Hi Quentin,
On Mon, Jun 11, 2018 at 09:40:04AM +0100, Quentin Perret wrote:
Hi Joel,
On Friday 08 Jun 2018 at 08:58:39 (-0700), Joel Fernandes wrote:
On Fri, Jun 08, 2018 at 08:54:57AM -0700, Joel Fernandes wrote:
From: "Joel Fernandes (Google)" joel@joelfernandes.org
Here's a very rough patch just to discuss prevention of decay of CPU/task's util_avg signal incase its preempted by RT or DL. Its likely not correct and needs more work but it solves the issue I see with my synthetic test.
To reproduce the issue, I wrote a synthetic rt-app test with RT task preempting a 100% CFS task for 300ms. https://pastebin.com/raw/rXNmRUZY I have seen in traces that the util_avg decays quickly even before the RT task sleeps.
Just to clarify, the issue is:
If a long running CFS task is preempted briefly by RT, then on return from RT itself util_avg will have crashed. The correct behavior IMO is the util_avg should not change and just continue accounting from where we left.
Yeah, so this idea looks a little bit like Patrick's proposal from one week ago or so. I think there is an issue that was mentioned with an
I don't think this patch is similar to that.. my patch only affects CFS tasks being preempted by higher class. For CFS preempting CFS tasks, the intention is that the behavior should remain the same.
example like this:
Only 1 CPU in the system, 1 CFS task (50%), 1 sporadic RT task _: sleeping R: running #: preempted
Scenario 1: RT: ____________RRRR____________ CFS: __RRRRRRRR________RRRRRRRR__ | | t1 t2
Scenario 2 RT: ____RRRR____________________ CFS: __RR####RRRRRR____RRRRRRRR__ | | | | t3 t4 t5 t6
So in the scenario 1, (t2-t1) is the time during which the CFS task decays. In scenario 2, IIUC what you propose to do is to remove (t4-t3) from the decay time. So the task is decayed only for (t6-t5). So, even if you don't increase the util_avg between t3 and t4, the task will look bigger than it really is because you decay it less.

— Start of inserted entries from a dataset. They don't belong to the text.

-- ==== Sys2Proof/Laws/Memory.lean ====
section
/-! SUPPORT. The byte memory (log 10): every write keeps the canonical form, a read after a write at the same
address gives the value written, and a write leaves every other address alone. -/

namespace Sys2Proof.Machine

theorem Memory.wf_tail (c : Host.Cell) (m : Memory) (h : Memory.wf (c :: m) = true) : Memory.wf m = true := by
  simp only [Memory.wf, Bool.and_eq_true] at h
  exact h.2

theorem Memory.above_of_lt (a b : Nat) (m : Memory) (hab : a < b) (h : Memory.above b m = true) :
    Memory.above a m = true := by
  cases m with
  | nil => rfl
  | cons c m =>
    simp only [Memory.above, decide_eq_true_eq] at h ⊢
    omega

theorem Memory.read_of_above (a : Nat) (m : Memory) (h : Memory.wf m = true)
    (ha : Memory.above a m = true) : Memory.read m a = blankByte := by
  induction m with
  | nil => rfl
  | cons c m ih =>
    simp only [Memory.above, decide_eq_true_eq] at ha
    simp only [Memory.wf, Bool.and_eq_true] at h
    have hne : c.1 ≠ a := by omega
    simp only [Memory.read, hne, if_false]
    exact ih h.2 (Memory.above_of_lt a c.1 m ha h.1.2)

theorem Memory.above_write (b a : Nat) (x : Byte) (m : Memory) (hm : Memory.wf m = true)
    (hb : Memory.above b m = true) (hba : b < a) : Memory.above b (Memory.write m a x) = true := by
  cases m with
  | nil =>
    simp only [Memory.write]
    split
    · rfl
    · simpa [Memory.above] using hba
  | cons c m =>
    simp only [Memory.wf, Bool.and_eq_true] at hm
    have hc : b < c.1 := by simpa [Memory.above] using hb
    simp only [Memory.write]
    split
    · split
      · exact hb
      · simpa [Memory.above] using hba
    · split
      · split
        · exact Memory.above_of_lt b c.1 m hc hm.1.2
        · simpa [Memory.above] using hba
      · simpa [Memory.above] using hc

/-- A write keeps the canonical form. -/
theorem Memory.write_wf (m : Memory) (a : Nat) (x : Byte) (h : Memory.wf m = true) :
    Memory.wf (Memory.write m a x) = true := by
  induction m with
  | nil =>
    simp only [Memory.write]
    split
    · rfl
    · next hx => simp [Memory.wf, Memory.above, hx]
  | cons c m ih =>
    have h' := h
    simp only [Memory.wf, Bool.and_eq_true] at h
    simp only [Memory.write]
    split
    · next hlt =>
      split
      · exact h'
      · next hx => simp_all [Memory.wf, Memory.above]
    · split
      · next heq =>
        split
        · exact h.2
        · next hx =>
          subst heq
          simp [Memory.wf, hx, h.1.2, h.2]
      · next h1 h2 =>
        have hca : c.1 < a := by omega
        simp only [Memory.wf, Bool.and_eq_true]
        exact ⟨⟨h.1.1, Memory.above_write c.1 a x m h.2 h.1.2 hca⟩, ih h.2⟩

/-- A read after a write at the same address gives the value written. -/
theorem Memory.read_write_same (m : Memory) (a : Nat) (x : Byte) (h : Memory.wf m = true) :
    Memory.read (Memory.write m a x) a = x := by
  induction m with
  | nil =>
    simp only [Memory.write]
    split
    · next hx => rw [hx]; rfl
    · simp [Memory.read]
  | cons c m ih =>
    have h' := h
    simp only [Memory.wf, Bool.and_eq_true] at h
    simp only [Memory.write]
    split
    · next hlt =>
      split
      · next hx =>
        rw [hx]
        exact Memory.read_of_above a (c :: m) h' (by simpa [Memory.above] using hlt)
      · simp [Memory.read]
    · split
      · next heq =>
        split
        · next hx =>
          rw [hx, heq]
          exact Memory.read_of_above c.1 m h.2 h.1.2
        · simp [Memory.read]
      · next h1 h2 =>
        have hne : c.1 ≠ a := fun e => h2 e.symm
        simp only [Memory.read, hne, if_false]
        exact ih h.2

/-- A write leaves every other address alone. -/
theorem Memory.read_write_other (m : Memory) (a b : Nat) (x : Byte) (hab : b ≠ a) :
    Memory.read (Memory.write m a x) b = Memory.read m b := by
  induction m with
  | nil =>
    simp only [Memory.write]
    split
    · rfl
    · simp [Memory.read, Ne.symm hab]
  | cons c m ih =>
    simp only [Memory.write]
    split
    · split
      · rfl
      · simp [Memory.read, Ne.symm hab]
    · split
      · next heq =>
        subst heq
        split <;> simp [Memory.read, Ne.symm hab]
      · simp only [Memory.read]
        rw [ih]

/-- Stored bytes keep the canonical form. -/
theorem storeItems_wf (items : List (Byte × Byte)) (m : Memory) (h : Memory.wf m = true) :
    Memory.wf (storeItems m items) = true := by
  induction items generalizing m with
  | nil => exact h
  | cons it items ih => exact ih _ (Memory.write_wf m _ _ h)

end Sys2Proof.Machine
end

I don't see how. The task shouldn't be decayed between t3 and t4 unless it went to sleep. Say the RT task is not running, the CFS task's utilization should look like the same as if the RT task WAS running... Just because RT task ran, that shouldn't change utilization of the CFS task.. so scenario 2 should only decay between t5 and t6 whether the RT task ran or not. Between t3 and t4, my patch attempts to not change the signal at all for the CFS task and hit the pause button on it. And scenario 1 isn't affected by my patch.
With the current implementation, you would decay the task for (t4-t3) and (t6-t5), which is correct for this 50% task. The fact that the util_avg of the task decays during (t4-t3) doesn't matter, since you would have decayed the task for it at the end of its execution anyway if it wasn't preempted.
What I say above is true only if there is at least a little of idle time in the system, I think.
Does that make any sense ?
Sorry, no :(
I think your example is different from Vincent's. Vincent was talking about some of the "sleep time" of a task actually being counted as "preempted time" which would prevent its decay and cause it to look big. Basically if a task is sleeping, then it has to be decayed. The patch I wrote attempts to ensure that if the task is sleeping, then it will be decayed - unless you can show how this invariant isn't satisfied with the patch?
thanks!
- Joel